Hi, my name’s Becky and I wanted to write about how being a camp counselor actually did change my life. If anyone’s thinking about doing it then you should go for it, being a camp counselor could change your life too.
I come from London and I’m now studying Media at Edinburgh. To be honest, my family are quite well off and I’ve always been brought up to have everything I have ever wanted. I don’t think that it made me a very nice person particularly and if I look back on my behaviour at high school I’m pretty ashamed of myself. I only decided to do summer camp to annoy my Mum. She’d booked for the family to go on a round-the-world cruise for a month during the summer after I finished my A-Levels and I couldn’t think of anything worse than spending a month playing happy families. I decided applying to camp would be the one thing she would have to let me do. She thought I would hate it and really she knew why I was applying. That made me even more satisfied knowing it was probably driving her crazy.

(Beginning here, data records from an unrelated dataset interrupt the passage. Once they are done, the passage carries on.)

-- ==== Sys2Proof/Machine/Operands.lean ====
section
/-!
DEFINITION. Operand forms: layout descriptors and their addresses (R83 to R89), distribution (R90 to R92), elements read and written
with validity and strings (R67, R69, R86, R93), and column sets (R133, R134).
-/
namespace Sys2Proof.Machine

/-! ### Layout descriptors (R83) -/

def dsType (b : List Byte) : Nat := byteAt b 1
def dsTier (b : List Byte) : Nat := bits (byteAt b 2) 7 6
def dsNlevel (b : List Byte) : Nat := bits (byteAt b 2) 5 4
def dsNdim (b : List Byte) : Nat := bits (byteAt b 2) 3 0
def dsTable (b : List Byte) : Bool := bit (byteAt b 3) 0
def dsValidity (b : List Byte) : Bool := bit (byteAt b 3) 1
def dsHeap (b : List Byte) : Bool := bit (byteAt b 3) 2
def dsGridOrder (b : List Byte) : Nat := fieldN b 4 4
def dsBase (b : List Byte) : Nat := fieldN b 8 8
def dsShape (b : List Byte) (d : Nat) : Nat := if d < dsNdim b then fieldN b (0x10 + 8 * d) 8 % 2 ^ 48 else 1
def dsTile (b : List Byte) (k : Nat) : Nat := fieldN b (0x40 + 8 * k) 8
/-- FILL: the bits of the element width; higher bits are reserved. -/
def dsFill (b : List Byte) : Nat := fieldN b 0x58 8 % 2 ^ typeBits (byteAt b 1)
def dsAux0 (b : List Byte) : Nat := fieldN b 0x60 8
def dsAux1 (b : List Byte) : Nat := fieldN b 0x68 8
def dsHeapBytes (b : List Byte) : Nat := fieldN b 0x70 8
/-- EPOCH_OFFSET of a timestamp column (R65). -/
def dsOffset (b : List Byte) : Int := if dsType b = 0x30 then sint 64 (dsAux1 b) else 0
def dsWidth (b : List Byte) : Nat := typeBits (dsType b)

/-- Extent of dimension d in the tiles of level k, 1 for a level not in use. -/
def tileExt (b : List Byte) (k d : Nat) : Nat := if k < dsNlevel b then 2 ^ bits (dsTile b k) (4 * d + 3) (4 * d) else 1
/-- Dimension at position j of an order word. -/
def orderAt (o j : Nat) : Nat := bits o (3 * j + 2) (3 * j)
def tileOrder (b : List Byte) (k j : Nat) : Nat := if k < dsNlevel b then bits (dsTile b k) (24 + 3 * j + 2) (24 + 3 * j) else j

/-- lin of R85: position 0 varies fastest. -/
def linIndex (c t order : Nat → Nat) : Nat :=
  [5, 4, 3, 2, 1, 0].foldl (fun v j => v * t (order j) + c (order j)) 0

def prod6 (f : Nat → Nat) : Nat := (List.range 6).foldl (fun v d => v * f d) 1

/-- Grid extent in dimension d. -/
def gridExt (b : List Byte) (d : Nat) : Nat := ceilDiv (dsShape b d) (tileExt b 0 d * tileExt b 1 d * tileExt b 2 d)

/-- Bit offset from BASE of element x of a tiled descriptor (R85); none outside the footprint. -/
def tiledBit (b : List Byte) (x : Nat → Nat) : Nat :=
  let c0 (d : Nat) : Nat := x d % tileExt b 0 d
  let q1 (d : Nat) : Nat := x d / tileExt b 0 d
  let c1 (d : Nat) : Nat := q1 d % tileExt b 1 d
  let q2 (d : Nat) : Nat := q1 d / tileExt b 1 d
  let c2 (d : Nat) : Nat := q2 d % tileExt b 2 d
  let g (d : Nat) : Nat := q2 d / tileExt b 2 d
  let e := linIndex c0 (tileExt b 0) (tileOrder b 0)
  let i1 := linIndex c1 (tileExt b 1) (tileOrder b 1)
  let i2 := linIndex c2 (tileExt b 2) (tileOrder b 2)
  let gi := linIndex g (gridExt b) (orderAt (dsGridOrder b))
  ((gi * prod6 (tileExt b 2) + i2) * prod6 (tileExt b 1) + i1) * 512 + e * dsWidth b

/-- Bit offset of element x: a table chunk's rows follow each other (R88). -/
def elemBit (b : List Byte) (x : Nat → Nat) : Nat := if dsTable b then x 0 * dsWidth b else tiledBit b x

def dsCount (b : List Byte) : Nat := prod6 (dsShape b)

/-- Coordinates of the element of global index i (R90: the last dimension varies fastest). -/
def coordsOf (shape : Nat → Nat) (ndim i d : Nat) : Nat :=
  if ndim ≤ d then 0
  else
    let below := ((List.range ndim).filter (fun e => decide (d < e))).foldl (fun v e => v * shape e) 1
    i / below % shape d

/-- Linear index of coordinates. -/
def linearOf (shape : Nat → Nat) (ndim : Nat) (x : Nat → Nat) : Nat := (List.range ndim).foldl (fun v d => v * shape d + x d) 0

/-- Footprint in bytes (R86, R88, R82). -/
def footprint (b : List Byte) : Nat :=
  if dsTable b then ceilDiv (dsShape b 0) 64 * 8 * dsWidth b
  else if isMx (dsType b) then
    let rows := (List.range (dsNdim b - 1)).foldl (fun v d => v * dsShape b d) 1
    roundUp (rows * ceilDiv (dsShape b (dsNdim b - 1)) 32 * 4 * dsWidth b) 64
  else prod6 (gridExt b) * prod6 (tileExt b 1) * prod6 (tileExt b 2) * 64

/-- Inside SHAPE. -/
def inShape (b : List Byte) (x : Nat → Nat) : Bool := (List.range 6).all (fun d => decide (x d < dsShape b d))

/-! ### Windows -/

/-- Cores in service within a scope, ascending UID. -/
def scopeCores (s : State) (scope : Nat) : List Nat := (coresOf scope).filter (fun k => !isOffline s k)

/-- (DEDUCED, unsafe: log entry 35.) -/
def windowBase (k : Nat) : Nat := scratchBase + k / 16 * 2 ^ 22

/-- Base addresses that a descriptor's offsets add to: the windows of the scope's cores for TIER 2, address 0 otherwise (R87). (DEDUCED, unsafe: log entry 35.) -/
def windowsOf (s : State) (scope : Nat) (b : List Byte) : List Nat :=
  if dsTier b = 2 then (scopeCores s scope).map windowBase else [0]

/-! ### Elements -/

/-- An element as read: stored bits, validity, and the bytes of a string. -/
structure Elem where
  bits : Nat
  valid : Bool
  str : List Byte
deriving DecidableEq, Repr

def Elem.num (n : Nat) : Elem := { bits := n, valid := true, str := [] }
def Elem.null : Elem := { bits := 0, valid := false, str := [] }

/-- Bits [o + w − 1 : o] of a byte string. -/
def bitsAt (bs : List Byte) (o w : Nat) : Nat := leNat (slice bs (o / 8) ((o % 8 + w + 7) / 8)) / 2 ^ (o % 8) % 2 ^ w

/-- Failure of a step's reads. -/
abbrev ReadRes (α : Type) := State × Except (BitVec 16) α

/-- A read of raw bytes: uncorrectable data ends with UE_DATA. -/
def readBytes (s : State) (a n : Nat) : ReadRes (List Byte) :=
  let r := memRead s a n
  (r.st, match r.bad with
    | some _ => .error 0x0400
    | none => .ok r.bytes)

/-- Bytes of a string descriptor's string (R67): OP_LEN_LIMIT when it is too long or leaves its heap. -/
def readString (s : State) (win : Nat) (b : List Byte) (d : Nat) : ReadRes (List Byte) :=
  let len := d % 2 ^ 32
  let off := d / 2 ^ 64
  if 65536 < len then (s, .error 0x0300)
  else if len ≤ 4 then (s, .ok (leBytes len (d / 2 ^ 32)))
  else if dsHeapBytes b < off + len then (s, .error 0x0300)
  else readBytes s (win + dsAux1 b + off) len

I was so adamant to annoy my family that it wasn’t really until I was on the flight that I felt my first pangs of fear. I knew the camp was going to be full of people who were different to me but I knew the children of my camp were from rich families so that made me feel better. I also knew I’d be sleeping in a cabin, I had done so before but this one would have no log fire, sauna or big double bed. I had considered if things seemed too awful that I could always check into a hotel using my credit card and spend my summer in New York. I knew though that Mum didn’t think I would stick it out and that made me determined to do it. My friends at home all thought I was mad. They were spending their summers on yachts and the like, but I knew Mum would have made me do the cruise if I had asked to go with them. I hadn’t talked about it to them much in the end because they just laughed at me and made me feel stupid or worse – terrified.
Being a camp counselor changed my life
What happened though was an experience that did change my life. I didn’t like the cabins true, and at first I don’t think I was the nicest to a lot of the other camp counselors, but eventually I had to adapt. The more I threw myself into my new life the more I began to enjoy it. I stopped sending letters home to my friends and I loved it when I got a postcard off Mum. It made me feel homesick but in a nice way. The other camp counselors I worked with were some of the nicest people I had ever known. I couldn’t believe how different they were to my school friends and instead of competing with each other we worked together. We pretty much wore the same hoody and shorts all summer and without having to think about looking fashionable everyday I could think about other things which became more important to me. It made all my designer stuff at home seem pretty ridiculous.
Camp put my life into perspective
I still keep in touch with my old school friends and I still like the odd designer item but camp put so much into perspective for me. I promised myself I would never take my family for granted any more and I can’t believe I used to act like that. I’m getting on really well with Mum, she still drives me nuts but she loved my camp stories and we do things together now. The camp counselors I met that summer have remained some of my best friends. The whole summer opened my eyes and gave me the confidence to make friends with all sorts of people when I started uni. I feel like I turned a new leaf and I like who I am now so much better. Being a camp counselor might change your life in a less dramatic way but it could still change your life – you won’t find out how much unless you give it a go though!